Stan Berry's four decades of teaching corporate writing is coming full circle.
Berry, president of Berry Writing Group in Plymouth, got his start teaching in-person "Writing to Get Things Done" seminars to corporate groups in the Twin Cities. His work expanded nationally to businesses, government agencies and military bases.
He subsequently added other platforms, releasing his course on videocassettes in the 1980s and online in the 2000s. He built the online version in 2020 to combine live Zoom instruction and self-paced online training.
This month, Berry will be back in front of students in person by teaching writing and speaking to leadership classes at the U.S. Navy base in San Diego.

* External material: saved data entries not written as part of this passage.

-- ==== Sys2Proof/Laws/RoundTrip.lean ====
section
/-! SUPPORT. Each encoding of 02_encoding decodes to what it encodes, for every operand. -/

namespace Sys2Proof.Decode
open Sys2Proof.Forms
set_option Elab.async false
set_option linter.unusedSimpArgs false
set_option linter.unusedVariables false

theorem decode_alu2_opd {opc : BitVec 10} (ho : opc ≠ 0) {p : Ty → Bool} {mk : Hdr → Alu2 → Instr} (hr : rowOf opc = some (rowAlu2 opc p mk)) (h : Hdr) (t : Ty) (s : Shape) (d a : Opd) (b : Opd) (hw : WellFormed.alu2 p ⟨t, s, d, a, .opd b⟩ = true) : decode (eAlu2 opc h ⟨t, s, d, a, .opd b⟩ 0 0) = .ok (mk h ⟨t, s, d, a, .opd b⟩) := by
  simp only [WellFormed.alu2, WellFormed.srcOk, Bool.and_eq_true] at hw
  refine (decode_eq (r := rowAlu2 opc p mk) (f := false) [(17,2),(40,7),(47,3),(58,3),(61,2),(64,32)] (wR_opc ..) ho hr ?_ rfl ?_ ?_ ?_ ?_).trans ?_
  · simp [eAlu2, srcCode, rowAlu2, fOpc, fD, fA, fB, fC, fPX, fTY, fSH, fF3, fF, fImm, fAOP, fNT, fFAR, fSCP, fORD, eC, eTY, eNP, eEOP, bit_one, bit_zero, bit_false, wR_high, wE_high, rty, rsh, ty, sh, rrm, rop, scp, mem, srcB, opd_eq, opd_code, ty_code, sh_code, rm_code, op_code, ord_code, scp_code, sgn_code, cond_code, fcond_code, tyFld, eTyFld, shFld, rmFld, opFld, ordFld, scpFld, scFld, chkSrc, chk1, chk2, chk3, chk4, range_none, canImm_sDst, canImm_vDst, canImm_pDst, canImm_sReg, canImm_sRegDst, canImm_mDst, canImm_mDat, canImm_aluDst, canImm_fDst, canImm_cmpDst, canImm_memDst, canImm_memDat, BitVec.extractLsb'_setWidth_of_le, BitVec.extractLsb'_eq_self]
  · show covers (usedRI [] false) _ = true
    decide +kernel
  · simp [eAlu2, srcCode, rowAlu2, fOpc, fD, fA, fB, fC, fPX, fTY, fSH, fF3, fF, fImm, fAOP, fNT, fFAR, fSCP, fORD, eC, eTY, eNP, eEOP, bit_one, bit_zero, bit_false, wR_high, wE_high, rty, rsh, ty, sh, rrm, rop, scp, mem, srcB, opd_eq, opd_code, ty_code, sh_code, rm_code, op_code, ord_code, scp_code, sgn_code, cond_code, fcond_code, tyFld, eTyFld, shFld, rmFld, opFld, ordFld, scpFld, scFld, chkSrc, chk1, chk2, chk3, chk4, range_none, canImm_sDst, canImm_vDst, canImm_pDst, canImm_sReg, canImm_sRegDst, canImm_mDst, canImm_mDat, canImm_aluDst, canImm_fDst, canImm_cmpDst, canImm_memDst, canImm_memDat, BitVec.extractLsb'_setWidth_of_le, BitVec.extractLsb'_eq_self]
  · simp [eAlu2, srcCode, rowAlu2, fOpc, fD, fA, fB, fC, fPX, fTY, fSH, fF3, fF, fImm, fAOP, fNT, fFAR, fSCP, fORD, eC, eTY, eNP, eEOP, bit_one, bit_zero, bit_false, wR_high, wE_high, rty, rsh, ty, sh, rrm, rop, scp, mem, srcB, opd_eq, opd_code, ty_code, sh_code, rm_code, op_code, ord_code, scp_code, sgn_code, cond_code, fcond_code, tyFld, eTyFld, shFld, rmFld, opFld, ordFld, scpFld, scFld, chkSrc, chk1, chk2, chk3, chk4, range_none, canImm_sDst, canImm_vDst, canImm_pDst, canImm_sReg, canImm_sRegDst, canImm_mDst, canImm_mDat, canImm_aluDst, canImm_fDst, canImm_cmpDst, canImm_memDst, canImm_memDat, BitVec.extractLsb'_setWidth_of_le, BitVec.extractLsb'_eq_self, hw]
  · simp [eAlu2, srcCode, rowAlu2, fOpc, fD, fA, fB, fC, fPX, fTY, fSH, fF3, fF, fImm, fAOP, fNT, fFAR, fSCP, fORD, eC, eTY, eNP, eEOP, bit_one, bit_zero, bit_false, wR_high, wE_high, rty, rsh, ty, sh, rrm, rop, scp, mem, srcB, opd_eq, opd_code, ty_code, sh_code, rm_code, op_code, ord_code, scp_code, sgn_code, cond_code, fcond_code, tyFld, eTyFld, shFld, rmFld, opFld, ordFld, scpFld, scFld, chkSrc, chk1, chk2, chk3, chk4, range_none, canImm_sDst, canImm_vDst, canImm_pDst, canImm_sReg, canImm_sRegDst, canImm_mDst, canImm_mDat, canImm_aluDst, canImm_fDst, canImm_cmpDst, canImm_memDst, canImm_memDat, BitVec.extractLsb'_setWidth_of_le, BitVec.extractLsb'_eq_self, hw]
  · simp [eAlu2, srcCode, rowAlu2, fOpc, fD, fA, fB, fC, fPX, fTY, fSH, fF3, fF, fImm, fAOP, fNT, fFAR, fSCP, fORD, eC, eTY, eNP, eEOP, bit_one, bit_zero, bit_false, wR_high, wE_high, rty, rsh, ty, sh, rrm, rop, scp, mem, srcB, opd_eq, opd_code, ty_code, sh_code, rm_code, op_code, ord_code, scp_code, sgn_code, cond_code, fcond_code, tyFld, eTyFld, shFld, rmFld, opFld, ordFld, scpFld, scFld, chkSrc, chk1, chk2, chk3, chk4, range_none, canImm_sDst, canImm_vDst, canImm_pDst, canImm_sReg, canImm_sRegDst, canImm_mDst, canImm_mDat, canImm_aluDst, canImm_fDst, canImm_cmpDst, canImm_memDst, canImm_memDat, BitVec.extractLsb'_setWidth_of_le, BitVec.extractLsb'_eq_self]
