/-- The state in which a thread stands in the place of `fetchThread`, and issues. -/
def withThread (t : Thread) : State :=
  let s := State.reset.withFetchWord 96 0
  { s with run := { cur := some t.key }, threads := [t] }

/-- The state in which `thr` issues. -/
def base : State := withThread thr

/-- The thread after an instruction of it, when the machine goes on. -/
def after (i : Instr) (s : State) : Option Thread :=
  match exec i s with
  | .next s' => findThread s' ⟨1, 1⟩
  | _ => none

/-- A translation that ends in a location, of which something holds. -/
def located (r : Trans) (f : Phys → State → Bool) : Bool :=
  match r with
  | .ok p s => f p s
  | _ => false

theorem located_ok {r : Trans} {f : Phys → State → Bool} (h : located r f = true) : ∃ p s, r = .ok p s ∧ f p s = true := by
  cases r <;> simp_all [located]

/-- The state after an instruction or event, when the machine goes on. -/
def next (i : Instr) (s : State) : State :=
  match exec i s with
  | .next s' => s'
  | _ => s

/-- The registers of the issuing thread in a state. -/
def regs (s : State) : Option Ctx := (findThread s ⟨1, 1⟩).map (·.ctx)

/-! Integer and control instructions. -/

theorem witness_IntTwoSource : ∃ p ∈ twoSource, ∃ (s : State) (t : Thread) (h : Hdr) (x : Alu2), wellFormed (p.1 h x) = true ∧
    issues s t h = true ∧ free3 t.ctx x.ty x.sh x.d x.a (srcOpd x.b) = true :=
  ⟨_, .head _, base, thr, {}, { ty := .b64, d := .s 0, a := .s 1, b := .opd .zero }, by decide +kernel⟩
theorem witness_IntOneSource : ∃ p ∈ oneSource, ∃ (s : State) (t : Thread) (h : Hdr) (x : Alu1), wellFormed (p.1 h x) = true ∧
    issues s t h = true ∧ free3 t.ctx x.ty x.sh x.d x.a .zero = true :=
  ⟨_, .head _, base, thr, {}, { ty := .b64, d := .s 0, a := .zero }, by decide +kernel⟩
theorem witness_IntFields : issues base thr {} = true ∧
    wellFormed (.sext {} { ty := .b64, nb := 1, d := .s 0, a := .s 1 }) = true ∧
    wellFormed (.bfx {} { ty := .i64, pos := 63, len := 1, d := .s 0, a := .s 1 }) = true ∧
    wellFormed (.bfi {} { ty := .b64, pos := 0, len := 64, d := .s 0, a := .s 1, b := .s 2 }) = true ∧
    free3 thr.ctx .b64 .sc (.s 0) (.s 1) (.s 2) = true := by decide +kernel
theorem witness_IntCarry : issues base thr {} = true ∧
    wellFormed (.addx {} { ty := .b64, px := 0, d := .s 0, a := .s 1, b := .opd (.s 2) }) = true ∧
    free3 thr.ctx .b64 .sc (.s 0) (.s 1) (.s 2) = true := by decide +kernel
theorem witness_IntMoves : issues base thr {} = true ∧
    wellFormed (.sel {} { ty := .b64, px := 1, d := .s 0, a := .s 1, b := .imm32 0 }) = true ∧
    wellFormed (.mov {} { ty := .b128, d := .s 2, a := .opd (.s 0) }) = true ∧
    wellFormed (.lea {} { d := .s 0, mem := { base := .s 2, idx := .s 1, sh := 4, disp := 0x80000000 } }) = true ∧
    free3 thr.ctx .b128 .sc (.s 2) (.s 0) .zero = true ∧
    noneFrom thr.ctx [(.s 0, false), (.s 2, false), (.s 1, false)] = true := by decide +kernel
theorem witness_IntCompare : issues base thr {} = true ∧
    wellFormed (.cmp {} { cond := .lt, ty := .i64, d := .p 1, a := .s 0, b := .imm32 3 }) = true ∧
    wellFormed (.cmp {} { cond := .none, ty := .b32, sh := .x4, d := .v 1, a := .v 2, b := .opd (.v 0) }) = true ∧
    free3 thr.ctx .i64 .sc (.p 1) (.s 0) .zero = true ∧ free3 thr.ctx .b32 .x4 (.v 1) (.v 2) (.v 0) = true := by decide +kernel
theorem witness_Predicates : issues base thr {} = true ∧ noneFrom thr.ctx [(.s 0, false)] = true := by decide +kernel
/-- `DBNZ` on a register of 1 falls through, on any other it branches. -/
theorem witness_Jumps : issues base thr {} = true ∧ noneFrom thr.ctx [(.s 0, false)] = true ∧
    (sVal base thr (.s 0)).toNat < 2 ^ 57 ∧ (sVal base thr (.s 0)).toNat % 4 = 0 ∧ getS thr.ctx 1 ≠ 1 := by decide +kernel
theorem witness_CallReturn : issues base thr {} = true ∧ noneFrom thr.ctx [(.s 3, false)] = true ∧ thr.ctx.s3.toNat % 16 = 0 ∧
    entriesUsed base thr.bench (iuAt thr) + 2 ≤ Config.reqEntries ∧ entriesFull base thr = false ∧ thr.key.ctx ≠ 0 ∧ thr.ctx.outst ≠ 15 ∧
    located (translate base (.data 0 0) 1 (wantOf .st true) (thr.ctx.s3 - 16)) (fun _ s1 =>
      located (translate s1 (.data 0 0) 1 (wantOf .st true) (thr.ctx.s3 - 8)) fun _ _ => true) = true ∧
    located (translate base (.data 0 0) 1 (wantOf .ret true) thr.ctx.s3) (fun _ _ => true) = true := by decide +kernel

/-- Registers for the traps of control transfers: s0 misaligned, s1 beyond 2^57, s3 not a multiple of 16. -/
def badThr : Thread := { thr with ctx := { thr.ctx with s0 := 0x81, s1 := 0x200000000000000, s3 := 0x208 } }

theorem witness_BadTargets : issues (withThread badThr) badThr {} = true ∧
    noneFrom badThr.ctx [(.s 0, false), (.s 1, false), (.s 3, false)] = true ∧ badThr.ctx.intrap = false ∧ badThr.ctx.outst = 0 ∧
    findSpace (withThread badThr) badThr.key.asid = some fetchSpace ∧ (sVal (withThread badThr) badThr (.s 0)).toNat % 4 ≠ 0 ∧
    2 ^ 57 ≤ (sVal (withThread badThr) badThr (.s 1)).toNat ∧ badThr.ctx.s3.toNat % 16 ≠ 0 := by decide +kernel

theorem test_add_wraps : (after (.add {} { ty := .b64, d := .s 0, a := .s 1, b := .imm32 0xFFFFFFF8 }) base).map (·.ctx.s0) =
    some 0xFFFFFFFFFFFFFFFF := by decide +kernel
theorem test_add_sign_extends : (after (.add {} { ty := .i32, d := .s 0, a := .s 1, b := .imm32 0x7FFFFFFF }) base).map (·.ctx.s0) =
    some 0xFFFFFFFF80000006 := by decide +kernel
theorem test_sub_borrows : (after (.sub {} { ty := .n32, d := .s 0, a := .s 1, b := .imm32 8 }) base).map (·.ctx.s0) =
    some 0xFFFFFFFF := by decide +kernel
theorem test_mulh_signed : (after (.mulh {} { ty := .i64, d := .s 0, a := .s 1, b := .imm32 0xFFFFFFFF }) base).map (·.ctx.s0) =
    some 0xFFFFFFFFFFFFFFFF := by decide +kernel
theorem test_div_zero : (after (.div {} { ty := .i64, d := .s 0, a := .s 1, b := .opd .zero }) base).map (·.ctx.s0) =
    some 0xFFFFFFFFFFFFFFFF := by decide +kernel
theorem test_rem_zero : (after (.rem {} { ty := .i64, d := .s 0, a := .s 1, b := .opd .zero }) base).map (·.ctx.s0) = some 7 := by decide +kernel
theorem test_shl_count : (after (.shl {} { ty := .b64, d := .s 0, a := .s 1, b := .imm32 65 }) base).map (·.ctx.s0) = some 14 := by
  decide +kernel
theorem test_sar_lanes : (after (.sar {} { ty := .i32, sh := .x4, d := .v 0, a := .v 2, b := .imm32 1 }) base).map (·.ctx.v0) =
    some 0x00000004000000030000000300000002 := by decide +kernel
theorem test_clz_zero : (after (.clz {} { ty := .b32, d := .s 0, a := .zero }) base).map (·.ctx.s0) = some 32 := by decide +kernel
theorem test_bswap : (after (.bswap {} { ty := .b16, d := .s 0, a := .s 2 }) base).map (·.ctx.s0) = some 1 := by decide +kernel
theorem test_addx_carry : (after (.addx {} { ty := .n64, px := 1, d := .s 0, a := .s 1, b := .imm32 0xFFFFFFFF }) base).map
    (fun t => (t.ctx.s0, t.ctx.p)) = some (6, 3) := by decide +kernel
theorem test_subx_p0 : (after (.subx {} { ty := .n64, px := 0, d := .s 0, a := .s 1, b := .imm32 7 }) base).map
    (fun t => (t.ctx.s0, t.ctx.p)) = some (0xFFFFFFFFFFFFFFFF, 1) := by decide +kernel
theorem test_bfx_signed : (after (.bfx {} { ty := .i64, pos := 1, len := 2, d := .s 0, a := .s 1 }) base).map (·.ctx.s0) =
    some 0xFFFFFFFFFFFFFFFF := by decide +kernel
theorem test_cmp_lanes : (after (.cmp {} { cond := .lt, ty := .i32, sh := .x4, d := .v 0, a := .v 1, b := .imm32 3 }) base).map (·.ctx.v0) =
    some 0x0000000000000000FFFFFFFFFFFFFFFF := by decide +kernel
theorem test_lea : (after (.lea {} { d := .s 0, mem := { base := .s 2, idx := .s 1, sh := 3, disp := 0xFFFFFFFF } }) base).map (·.ctx.s0) =
    some 0x137 := by decide +kernel
theorem test_br : (after (.br {} 0xFFFFFFFE) base).map (·.ctx.pc) = some 0x28 := by decide +kernel
theorem test_dbnz : (after (.dbnz {} (.s 1) 2) base).map (fun t => (t.ctx.pc, t.ctx.s1)) = some (0x58, 6) := by decide +kernel
theorem test_guard : (after (.li { g := 1 } (.s 0) 5) base).map (fun t => (t.ctx.pc, t.ctx.s0)) = some (0x4C, 0x80) := by decide +kernel
theorem test_jmp_misaligned : (after (.jmp {} (.s 0)) (withThread badThr)).map (fun t => (t.ctx.cause, t.ctx.detail, t.trap.tval, t.ctx.pc)) =
    some (5, 0x010000, 0x81, 0x1000) := by decide +kernel

/-! Floating-point and short-vector instructions. -/

/-- The issuing thread with floating-point numbers: s0 = 1.0, s1 = 0, s2 = −2.0 in f32, and v1 = (1, 2, 3, 4) in f32. -/
def fthr : Thread :=
  { thr with ctx := { thr.ctx with s0 := 0x3F800000, s1 := 0, s2 := 0xC0000000, v1 := 0x4080000040400000400000003F800000 } }

/-- The state in which `fthr` issues. -/
def fbase : State := withThread fthr

/-- `fbase` with the trap for a division by zero enabled in the address space. -/
def dzBase : State := { fbase with spaces := [{ fetchSpace with fpte := 8 }] }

Through the years and across all those miles, Berry has taught more than 100,000 students, between in-person, video and online courses.
His message has been consistent, and passionately delivered: Everything written in corporate America and government — emails, memos, letters, technical reports — can be rewritten in three paragraphs that clearly and concisely state what you want to get done, your reason and your deadline.
Berry's first fix for poor writing turns the English 101 model upside down. "Academic writing does not work well in business," Berry said. "Introduction-body-conclusion is the kiss of death."
His other solution: Figure out what you want to get done before you begin writing. Otherwise, the result can be rambling prose. "No matter who the person is, when they write that way, they create an unreadable document," he said.